The first database is in the presence of tags and the second database is not in any presence of tags.
Other portions of this embodiment are the same as those of embodiment 1, and thus will not be described in detail.
Example 3:
the present embodiment is further optimized based on the above embodiment 1 or 2, and as shown in fig. 2, the training process of the first neural network is based on the database [ the first straight line segment length, the bending angle, the second straight line segment length, the bending angle, the third straight line segment length …, the radius ], the first label value, and the second label, to perform the cluster training, thereby obtaining the first neural network.
Other portions of this embodiment are the same as those of embodiment 1 or 2 described above, and thus will not be described again.
Example 4:
the present embodiment is further optimized based on any one of the above embodiments 1 to 3, in order to more accurately reflect whether the bent pipe is bendable, a two-stage algorithm is combined into a first neural network, a first part of the first neural network adopts an interest extraction algorithm to obtain a bent pipe candidate region in a bent pipe, and a corresponding position of the bent pipe candidate region in an original pipe is determined based on an ROI alignment module.
Based on the above, the arranged bent pipe candidate region is input into a second part of the first neural network, and the second part is divided into three branches, namely a binary image branch, a regression branch and a classification branch, wherein the binary image branch is the Mask branch in fig. 1. In the regression branch and the classification branch, the candidate areas pass through the full connection layer respectively to finally obtain the boundary frame of the target object and the class whether the target object is bendable, wherein the bendable is 1 and the non-bendable is 0.
In the binary image branches, after dimension expansion and full connection layer, the output result is the binary image of each preset category, each binary image is a code of 0 or 1, and 1 represents that the category has a target object at the pixel point and is an object boundary at the pixel level.
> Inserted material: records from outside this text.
-- ==== Sys2Proof/Machine/RegMap.lean ====
section
/-! DEFINITION. The register map: the CSR address of every register (`R.<REGISTER>`, the instance
letter of its name turned into an argument) and the place of every field (`F.<REGISTER>_<field>`), from the
register tables of the chapters (R4, R60, R81, R115, R141, R142, R173, R212, R239, R266, R304, R305, R328,
R356, R357, R379, R403, R404, R434, R456, R457, R472, R493, R494, R495, R513). -/

namespace Sys2Proof.Machine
The final result includes class information, confidence and pixel-level binarized images for each detected object.
The first neural network comprises three branches, so that its loss function is also composed of three parts, namely a classification loss function, a detection loss function and a segmentation error loss function.
L=L cls +L box +L mask
Wherein L is a loss function of the first neural network, L cls To classify the loss function, L box To detect the loss function, L mask Is a segmentation error loss function.
Classification branching uses cross entropy, calculates the loss for each region of interest's resulting class, and averages the number of ROIs. Loss of bounding box portion is directed to accuracy of ROI position.
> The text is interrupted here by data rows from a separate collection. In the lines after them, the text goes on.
-- ==== Sys2Proof/Machine/Operands.lean ====
section
/-! DEFINITION. Reading the operands of the datapath: the ingress parse and the flow key (R174–R179), the length
taken at allocation (R218), PTP messages (R294, R298), table entries (R193–R199, R245, R260, R264), and the
rewriting of a frame as it leaves (R237, R295–R297, R541). -/

namespace Sys2Proof.Machine

/-! ### Bytes of a frame -/

/-- Byte `i` of a frame as a number; 0 beyond its end. -/
def octet (bs : List Byte) (i : Nat) : Nat := (nthD bs i 0).toNat

/-- `n` bytes at `i`, most significant first. -/
def octets (bs : List Byte) (i n : Nat) : Nat := beNat ((List.range n).map (fun j => nthD bs (i + j) 0))

/-- The bytes at `i` replaced by `new`. -/
def patch (bs : List Byte) (i : Nat) (new : List Byte) : List Byte :=
  if i + new.length ≤ bs.length then bs.take i ++ new ++ bs.drop (i + new.length) else bs

/-- The frame check sequence of IEEE 802.3 over bytes, as the four bytes sent. -/
def fcs (bs : List Byte) : List Byte := leBytes 4 (crcRefl 0xEDB88320 0xFFFFFFFF bs ^^^ 0xFFFFFFFF)

/-- A frame with its last four bytes replaced by its FCS. -/
def withFcs (bs : List Byte) : List Byte := bs.take (bs.length - 4) ++ fcs (bs.take (bs.length - 4))

/-- The FCS at a frame's end is correct. -/
def fcsOk (bs : List Byte) : Bool := bs.drop (bs.length - 4) == fcs (bs.take (bs.length - 4))

/-! ### Ingress parse -/

/-- What the ingress parse takes from a frame (R174–R178). `l3` is the byte after the EtherType, `udp` the byte
after a UDP header, `ecpri` the first byte of a recognised eCPRI header. -/
structure Parsed where
  tags : Nat
  vid : Nat
  pcp : Nat
  etype : Nat
  l3 : Nat
  ip : Nat
  proto : Nat
  src : Nat
  dst : Nat
  sport : Nat
  dport : Nat
  udp : Option Nat
  ecpri : Option Nat
  msgType : Nat
  pcId : Nat
  seqId : Option Nat
  subseq : Nat
  deriving DecidableEq, Repr

/-- A TPID the parse skips (R175). -/
def isTpid (t : Nat) : Bool := t == 0x8100 || t == 0x88A8

/-- The number of VLAN tags skipped, at most two (R175). -/
def tagCount (bs : List Byte) : Nat :=
  if isTpid (octets bs 12 2) then (if isTpid (octets bs 16 2) then 2 else 1) else 0

/-- The ingress parse of a header window (R174–R178), with the port's pvid and default PCP and the eCPRI UDP port
where recognised. An IPv4 packet of another protocol than TCP and UDP takes ports 0, as R178 has it of IPv6: DESIGN CHOICE (log
entry 98). -/
def parse (bs : List Byte) (pvid dpcp : Nat) (ecpriUdp : Option Nat) : Parsed :=
  let n := tagCount bs
  let tci := octets bs 14 2
  let vid := if n = 0 then pvid else tci % 4096
  let pcp := if n = 0 then dpcp else tci / 8192
  let et := octets bs (12 + 4 * n) 2
  let l3 := 14 + 4 * n
  let v4 := et == 0x0800
  let v6 := et == 0x86DD
  let proto := if v4 then octet bs (l3 + 9) else if v6 then octet bs (l3 + 6) else 0
  let ihl := if v4 then 4 * (octet bs l3 % 16) else 40
  let frag := v4 && octets bs (l3 + 6) 2 % 0x4000 != 0
  let hasPorts := (v4 || v6) && (proto == 6 || proto == 17) && !frag
  let l4 := l3 + ihl
  let sport := if hasPorts then octets bs l4 2 else 0
  let dport := if hasPorts then octets bs (l4 + 2) 2 else 0
  let isUdp := hasPorts && proto == 17
  let mapped := fun a => 0xFFFF * 2 ^ 32 + a
  let src := if v4 then mapped (octets bs (l3 + 12) 4) else if v6 then octets bs (l3 + 8) 16 else 0
  let dst := if v4 then mapped (octets bs (l3 + 16) 4) else if v6 then octets bs (l3 + 24) 16 else 0
  let at_ := if et == 0xAEFE then some l3
    else if isUdp && (ecpriUdp == some dport) then some (l4 + 8) else none
  let ecpri := at_.filter (fun o => octet bs o / 16 == 1)
  let mt := match ecpri with | some o => octet bs (o + 1) | none => 0
  let io := ecpri.filter (fun _ => mt ≤ 3)
  { tags := n, vid := vid, pcp := pcp, etype := et, l3 := l3
    ip := if v4 then 4 else if v6 then 6 else 0
    proto := proto, src := src, dst := dst, sport := sport, dport := dport
    udp := if isUdp then some (l4 + 8) else none
    ecpri := ecpri, msgType := mt
    pcId := match io with | some o => octets bs (o + 4) 2 | none => 0
    seqId := io.map (fun o => octet bs (o + 6))
    subseq := match io with | some o => octet bs (o + 7) % 128 | none => 0 }

/-- The flow key type (Table FWD-1). -/
def Parsed.keyType (q : Parsed) (mode : Nat) : Nat :=
  if mode = 1 then 0
  else if q.ecpri.isSome then 2
  else if mode ≠ 2 ∧ q.ip ≠ 0 then 1
  else 0

/-- The flow key of a type, right-aligned (Table FWD-1). -/
def Parsed.flowKey (q : Parsed) (bs : List Byte) (kt : Nat) : Nat :=
  let da := octets bs 0 6
  if kt = 1 then ((q.src * 2 ^ 128 + q.dst) * 2 ^ 8 + q.proto) * 2 ^ 32 + q.sport * 2 ^ 16 + q.dport
  else if kt = 2 then (q.vid * 2 ^ 48 + da) * 2 ^ 24 + q.msgType * 2 ^ 16 + q.pcId
  else q.vid * 2 ^ 48 + da

/-- The hash bytes of a key type (Table FWD-1). -/
def keyBytes (kt : Nat) : Nat := if kt = 1 then 37 else if kt = 2 then 11 else 8

/-- The flow hash: the CRC-32C of RFC 3720 over the key type and the key, from the seed as written (R179). -/
def flowHash (seed kt key : Nat) : Nat :=
  crcRefl 0x82F63B78 seed (BitVec.ofNat 8 kt :: beBytes (keyBytes kt) key) ^^^ 0xFFFFFFFF

/-- The TCAM key (Table FWD-6). -/
def Parsed.tcamKey (q : Parsed) (bs : List Byte) (kt port : Nat) : Nat :=
  let head := ((kt * 2 ^ 7 + port) * 2 ^ 3 + q.pcp) * 2 ^ 12 + q.vid
  if kt = 1 then head * 2 ^ 296 + q.flowKey bs 1
  else
    let mt := if kt = 2 then q.msgType else 0
    let pc := if kt = 2 then q.pcId else 0
    (head * 2 ^ 96 + octets bs 0 12) * 2 ^ 200 + ((q.etype * 2 ^ 8 + mt) * 2 ^ 16 + pc) * 2 ^ 160

/-- The length known at allocation (Table BPM-2), `ended` naming a frame that ended within the window. -/
def Parsed.lengthTaken (q : Parsed) (bs : List Byte) (ended : Option Nat) (largest : Nat) : Option Nat :=
  let e := q.l3
  let raw := match ended with
    | some n => some n
    | none =>
      if q.ip = 4 then some (e + octets bs (q.l3 + 2) 2 + 4)
      else if q.ip = 6 then some (e + 40 + octets bs (q.l3 + 4) 2 + 4)
      else match q.ecpri with
        | some o => if octet bs o % 2 = 0 then some (e + 4 + octets bs (o + 2) 2 + 4) else none
        | none => none
  let cbit := match q.ecpri with | some o => octet bs o % 2 == 1 | none => false
  match raw with
  | none => none
  | some n =>
    if cbit then none
    else
      let m := max 64 n
      if largest < m then none else some m

/-! ### PTP -/

/-- Where a PTP event message starts in a frame (R294), if the port's configuration recognises it, its versionPTP
is 2 and its type is one of the event messages 0–3: the parse ignores every other. -/
def Parsed.ptpAt (q : Parsed) (bs : List Byte) (eth udp : Bool) : Option Nat :=
  let o := if q.etype = 0x88F7 ∧ eth then some q.l3
    else if (q.dport = 319 ∨ q.dport = 320) ∧ udp then q.udp else none
  o.filter (fun i => octet bs (i + 1) % 16 == 2 && decide (octet bs i % 16 ≤ 3))

/-- The PTP message type at `o`; types 0–3 are event messages (R294). -/
def ptpType (bs : List Byte) (o : Nat) : Nat := octet bs o % 16

/-- The messageLength of the PTP message at `o`. -/
def ptpLength (bs : List Byte) (o : Nat) : Nat := octets bs (o + 2) 2

/-- The body length of each PTP message type, header included, before its TLVs (IEEE 1588). -/
def ptpBody (t : Nat) : Nat := if t = 0 ∨ t = 1 then 44 else if t = 2 ∨ t = 3 then 54 else 34

/-- The offset of the AUTHENTICATION TLV within a list of TLVs that starts at `o` and ends at `hi`. -/
def findAuthTlv (bs : List Byte) (hi : Nat) : Nat → Nat → Option Nat
  | 0, _ => none
  | fuel + 1, o =>
    if hi < o + 4 then none
    else if octets bs o 2 = 0x8009 then some o
    else findAuthTlv bs hi fuel (o + 4 + octets bs (o + 2) 2)

/-- The AUTHENTICATION TLV of the PTP message at `o`, up to its messageLength (R298). -/
def authTlv (bs : List Byte) (o : Nat) : Option Nat :=
  findAuthTlv bs (o + ptpLength bs o) (ptpLength bs o) (o + ptpBody (ptpType bs o))

/-- A 64-bit correctionField raised by `n` units of 1/65,536 ns, held at its ends (R295). -/
def correct (field : Nat) (n : Int) : Nat := saturate 64 (signed 64 field + n)

/-- An incremental update of a UDP or IPv4 checksum for bytes replaced by others of the same length. -/
def checksumUpdate (sum : Nat) (old new : List Byte) : Nat :=
  let words := fun (bs : List Byte) => (List.range (bs.length / 2)).foldl (fun a i => a + octets bs (2 * i) 2) 0
  let raw := (0xFFFF - sum) + (0xFFFF * (old.length / 2) - words old) + words new
  let fold := fun (x : Nat) => x % 65536 + x / 65536
  0xFFFF - fold (fold (fold raw))

/-- Bytes of a PTP message at `i` replaced, with the UDP checksum before it updated; an IPv4 UDP checksum of 0
stays 0 (R296). -/
def patchUdp (q : Parsed) (bs : List Byte) (i : Nat) (new : List Byte) : List Byte :=
  let out := patch bs i new
  match q.udp with
  | none => out
  | some u =>
    let sum := octets bs (u - 2) 2
    if q.ip = 4 ∧ sum = 0 then out
    else
      let old := slice bs i new.length
      -- a field at an odd distance from the header is widened by one byte on each side
      let odd := (i - u) % 2
      let oldW := if odd = 1 then slice bs (i - 1) 1 ++ old ++ slice bs (i + new.length) 1 else old
      let newW := if odd = 1 then slice bs (i - 1) 1 ++ new ++ slice bs (i + new.length) 1 else new
      let s := checksumUpdate sum oldW newW
      patch out (u - 2) (beBytes 2 (if s = 0 then 0xFFFF else s))

/-! ### Table entries -/

/-- A 32-bit dword `k` of an entry. -/
def Dev.entryDword (d : Dev) (base k : Nat) : Nat := d.dword (base + 4 * k)

/-- Bits of a number. -/
def field (v lo w : Nat) : Nat := v / 2 ^ lo % 2 ^ w

abbrev emBase : Nat := 0x01000000
abbrev tcamBase : Nat := 0x01800000
abbrev actBase : Nat := 0x01900000
abbrev mcBase : Nat := 0x01B00000
abbrev ctxBase : Nat := 0x01B10000
abbrev hitBase : Nat := 0x01B50000
abbrev bucketBase : Nat := 0x01B60000
abbrev stateBase : Nat := 0x02000000
abbrev gateBase : Nat := 0x02200000
abbrev flowBase : Nat := 0x02280000
abbrev tmplBase : Nat := 0x022A0000
abbrev tmplData : Nat := 0x02300000

/-- The key of `n` dwords at an address, bit j of dword d being key bit 32d + j (Table FWD-5). -/
def Dev.keyAt (d : Dev) (a n : Nat) : Nat := leNat (d.bytes a (4 * n))

/-- The exact-match entries of a set that match a key, lowest first (R193). -/
def Dev.emMatches (d : Dev) (kt key first : Nat) : List Nat :=
  ((List.range 8).map (first + ·)).filter (fun i =>
    let w := d.dword (emBase + 64 * i + 60)
    field w 31 1 == 1 && !d.poisoned (emBase + 64 * i) && field w 17 2 == kt && d.keyAt (emBase + 64 * i) 10 == key)

/-- The first entry of the set of a key (R192); none where the partition is empty. -/
def Dev.emSet (d : Dev) (kt hash : Nat) : Option Nat :=
  let sets := d.get (F.FWD_PART_EM_size kt) * 512
  if sets = 0 then none else some (d.get (F.FWD_PART_EM_base kt) * 4096 + 8 * (hash / 4096 % sets))

/-- The TCAM entry a key hits (R195). -/
def Dev.tcamHit (d : Dev) (kt key : Nat) : Option Nat :=
  let base := d.get (F.FWD_PART_TC_base kt) * 256
  ((List.range (d.get (F.FWD_PART_TC_size kt) * 256)).map (base + ·)).find? (fun i =>
    let a := tcamBase + 128 * i
    field (d.dword (a + 124)) 31 1 == 1 && !d.poisoned a &&
      (d.keyAt a 10 ^^^ key) &&& d.keyAt (a + 40) 10 == 0)

/-- The cells per buffer of a pool (Table BPM-1). -/
def poolCells (k : Nat) : Nat := nthD [1, 4, 9, 38] k 38

/-- The bytes of a buffer of a pool (Table BPM-1). -/
def poolBytes (k : Nat) : Nat := nthD [256, 1024, 2304, 9728] k 9728

/-- The handle of buffer `i` of pool `k` (R217). -/
def handle (k i : Nat) : Nat := k * 2 ^ 19 + i

/-- The pool of a handle. -/
def handlePool (h : Nat) : Nat := h / 2 ^ 19 % 4

/-- The buffer index of a handle. -/
def handleIndex (h : Nat) : Nat := h % 2 ^ 19

/-! ### Rewriting at egress -/

/-- The VLAN operation of an action on a frame without its FCS (R541). -/
def vlanOp (a : Action) (bs : List Byte) : List Byte :=
  let tci := a.pcp * 8192 + a.vid
  let tagged := isTpid (octets bs 12 2)
  if a.vlanOp = 1 then bs.take 12 ++ beBytes 2 0x8100 ++ beBytes 2 tci ++ bs.drop 12
  else if a.vlanOp = 2 ∧ tagged then bs.take 12 ++ bs.drop 16
  else if a.vlanOp = 3 ∧ tagged then
    patch bs 14 (beBytes 2 (tci + octets bs 14 2 / 4096 % 2 * 4096))
  else bs

/-- The bytes by which an action's VLAN operation moves what follows the addresses (R541). -/
def vlanShift (a : Action) (bs : List Byte) : Int :=
  if a.vlanOp = 1 then 4 else if a.vlanOp = 2 ∧ isTpid (octets bs 12 2) then -4 else 0

/-- What the ingress parse took from a frame, at its place once the frame's header has moved by `n` bytes of tags. -/
def Parsed.move (q : Parsed) (n : Int) : Parsed :=
  let at_ := fun (x : Nat) => ((x : Int) + n).toNat
  { q with tags := ((q.tags : Int) + n / 4).toNat, l3 := at_ q.l3, udp := q.udp.map at_, ecpri := q.ecpri.map at_ }

/-- A frame without FCS padded to 60 bytes after a pop (R541). -/
def padShort (a : Action) (bs : List Byte) : List Byte :=
  if a.vlanOp = 2 then bs ++ List.replicate (60 - bs.length) 0 else bs

/-- The congestion mark on a frame without FCS as sent, its headers at the places `q` gives (R237). -/
def markFrame (ecn dei : Bool) (q : Parsed) (bs : List Byte) : List Byte :=
  if q.ip = 4 then
    let tos := octet bs (q.l3 + 1)
    if ecn ∧ (tos % 4 = 1 ∨ tos % 4 = 2) then
      let old := slice bs q.l3 2
      let out := patch bs (q.l3 + 1) [BitVec.ofNat 8 (tos / 4 * 4 + 3)]
      let sum := checksumUpdate (octets bs (q.l3 + 10) 2) old (slice out q.l3 2)
      patch out (q.l3 + 10) (beBytes 2 sum)
    else bs
  else if q.ip = 6 then
    let w := octets bs q.l3 2
    let code := w / 16 % 4
    if ecn ∧ (code = 1 ∨ code = 2) then patch bs q.l3 (beBytes 2 (w / 64 * 64 + 48 + w % 16)) else bs
  else if q.tags = 0 then bs
  else if dei then
    let tci := octets bs 14 2
    patch bs 14 (beBytes 2 (if tci / 4096 % 2 = 1 then tci else tci + 4096))
  else bs

end Sys2Proof.Machine
end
Assuming that the size of the input image of the first neural network is m×n, and k curved segments are output and detected, the resulting dimension is m×n×k+k×2, where m×n×k is a binary image of k curved segments, and k×2 is confidence and category information of k curved tubes. When the binarized images of the k detected bent pipes are synthesized, each pixel point in m x n can be processed by taking the confidence coefficient as a standard, and the bending section number (namely the serial number in k) with the Mask value of 1 and the highest confidence coefficient is selected as the labeling result of the pixel point. After integration, the dimension of the result output by the first neural network is m×n×1+k×1, where m×n×1 is the number of the detected bent pipe, the value is between 1 and k, and k×1 is the category information of each detected bent pipe.
Therefore, training of the first neural network is achieved, and the first neural network can achieve prediction of the first label value and the second label based on the training set.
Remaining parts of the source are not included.